++++ Exercise data
/-- The remainder is a value binary64 holds, so rounding leaves it exact. -/
theorem fmod64_finite {a b : Bits64} {x y : Rat} (hx : real64 a = some x) (hy : real64 b = some y) (hpos : 0 < y) :
    real64 (fmod64 a b) = some (x - y * truncRat (x / y)) ∧ |x - y * truncRat (x / y)| < y
      ∧ (fmod64 a b).getLsbD 63 = a.getLsbD 63 := by
  obtain ⟨m, e, hva, hra, rfl⟩ := exists_fin_of_real64 hx
  obtain ⟨m', e', hvb, hrb, rfl⟩ := exists_fin_of_real64 hy
  obtain ⟨hsign, hm'⟩ := dyadic_pos_iff.1 hpos
  rw [hsign] at hvb ⊢
  have hx' := dyadic_shift (a.getLsbD 63) m (e - min e e').toNat e
  have hy' := dyadic_shift false m' (e' - min e e').toNat e'
  rw [show e - ((e - min e e').toNat : Int) = min e e' by omega] at hx'
  rw [show e' - ((e' - min e e').toNat : Int) = min e e' by omega] at hy'
  unfold fmod64
  rw [hva, hvb, ← hx', ← hy', dyadic_sub_mul_truncRat]
  simp only
  rw [if_neg hm']
  refine ⟨real_round64_of_held _ ?_ ?_ ?_, ?_, sign_round64 _ _ _⟩
  · have := mod_aligned_lt m hm' e e'
    have : m < 2 ^ 53 := hra.lt_two_pow
    have : m' < 2 ^ 53 := hrb.lt_two_pow
    omega
  · exact le_min hra.emin_le hrb.emin_le
  · exact (min_le_left e e').trans (hra.le_top binary64_interchange)
  · rw [abs_dyadic, dyadic_false]
    gcongr
    exact Nat.mod_lt _ (by positivity)


end Sys2Proof.Machine

/-! ## The statements -/

open Sys2Proof Sys2Proof.Machine

/-- Settles O48: integers below 2^53 and all binary32 values are held by binary64. -/
theorem conversionsToBinary64AreExact : Obligations.ConversionsToBinary64AreExact :=
  ⟨fun _ => real64_f64OfInt, round64_zero false 0, fun _ _ => real64_f64OfF32, f64OfF32_inf32,
    fun _ => isNan64_f64OfF32⟩

/-- Settles O49: the finite operations round their exact result once, and the cases of infinities and NaNs are those of
the operations' definitions. -/
theorem binary64ArithmeticRoundsToNearestEven : Obligations.Binary64ArithmeticRoundsToNearestEven := by
  refine ⟨fun a b x y hx hy => ?_, fun a b h => ⟨add64_nan h, sub64_nan h, mul64_nan h⟩, fun n b y hy => ?_,
    fun n m => ⟨mul64_inf_inf n m, fun h => ?_, fun h => ?_⟩⟩
  · obtain ⟨hadd, hadd0⟩ := add64_finite hx hy
    obtain ⟨hsub, hsub0⟩ := sub64_finite hx hy
    obtain ⟨hmul, hmul0⟩ := mul64_finite hx hy
    exact ⟨hadd, hsub, hmul, hadd0, hsub0, hmul0⟩
  · obtain ⟨hadd, hadd'⟩ := add64_inf_finite n hy
    have hsub := (add64_inf_finite n (real64_neg64 hy)).1
    have hsub' := (add64_inf_finite (!n) hy).2
    rw [← neg64_inf64] at hsub'
    exact ⟨hadd, hadd', hsub, hsub'.trans (neg64_inf64 n), mul64_inf_finite n hy⟩
  · subst h
    rw [add64_inf_inf, sub64_inf_inf]
    simp
  · obtain rfl : n = !m := by cases n <;> cases m <;> simp_all
    rw [add64_inf_inf, sub64_inf_inf]
    simp
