-- ==== Sys2Proof/Machine/Flags.lean ====
section
/-! DEFINITION. The flags of the parcels the part sends: when each is set (R101, R17) and its bit in the header (R176). -/

namespace Sys2Proof.Machine

/-- No flag set. -/
def SampleFlags.none : SampleFlags where
  repaired := false
  substituted := false
  gated := false
  muted := false
  generated := false
  echoed := false
  flushed := false
  resumed := false

/-- The flags of a completed assembly (R101); `gated` says whether the gate scaled it with a gain other than 256. -/
def AssemblyBody.flags (b : AssemblyBody) (gated : Bool) : SampleFlags where
  repaired := b.repairedSeen
  substituted := b.fallbackSeen
  gated := gated
  muted := decide (b.route = .mute)
  generated := decide (b.route = .generate)
  echoed := false
  flushed := b.flushedSeen
  resumed := b.resumed

/-- The flags of an ECHO copy: ECHOED, and RESUMED on the first after a stall (R17, R101). -/
def SampleFlags.echo (resumed : Bool) : SampleFlags := { SampleFlags.none with echoed := true, resumed := resumed }

/-- The value of bit i of a flag. -/
def flagBit (b : Bool) (i : Nat) : Nat := if b then 2 ^ i else 0

/-- The flags field of a SAMPLES parcel on the delivery link, header bits 8..15 as a number 0..255 (R176). -/
def SampleFlags.field (f : SampleFlags) : Nat :=
  flagBit f.repaired 0 + flagBit f.substituted 1 + flagBit f.gated 2 + flagBit f.muted 3 + flagBit f.generated 4
    + flagBit f.echoed 5 + flagBit f.flushed 6 + flagBit f.resumed 7

/-- The causes of a RUN_UNREPAIRED entry as its bits 8..11 (R178). -/
def Causes.field (c : Causes) : Nat :=
  flagBit c.detected 0 + flagBit c.splice 1 + flagBit c.junction 2 + flagBit c.conceal 3

end Sys2Proof.Machine
end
++++++++
=== Work order ===
Exactly and only the lines from the one containing "def AssemblyBody.flags (b" to the end of the entries above are to be written out.

=== Written response ===
def AssemblyBody.flags (b : AssemblyBody) (gated : Bool) : SampleFlags where
  repaired := b.repairedSeen
  substituted := b.fallbackSeen
  gated := gated
  muted := decide (b.route = .mute)
  generated := decide (b.route = .generate)
  echoed := false
  flushed := b.flushedSeen
  resumed := b.resumed

/-- The flags of an ECHO copy: ECHOED, and RESUMED on the first after a stall (R17, R101). -/
def SampleFlags.echo (resumed : Bool) : SampleFlags := { SampleFlags.none with echoed := true, resumed := resumed }

/-- The value of bit i of a flag. -/
def flagBit (b : Bool) (i : Nat) : Nat := if b then 2 ^ i else 0

/-- The flags field of a SAMPLES parcel on the delivery link, header bits 8..15 as a number 0..255 (R176). -/
def SampleFlags.field (f : SampleFlags) : Nat :=
  flagBit f.repaired 0 + flagBit f.substituted 1 + flagBit f.gated 2 + flagBit f.muted 3 + flagBit f.generated 4
    + flagBit f.echoed 5 + flagBit f.flushed 6 + flagBit f.resumed 7

/-- The causes of a RUN_UNREPAIRED entry as its bits 8..11 (R178). -/
def Causes.field (c : Causes) : Nat :=
  flagBit c.detected 0 + flagBit c.splice 1 + flagBit c.junction 2 + flagBit c.conceal 3

end Sys2Proof.Machine
end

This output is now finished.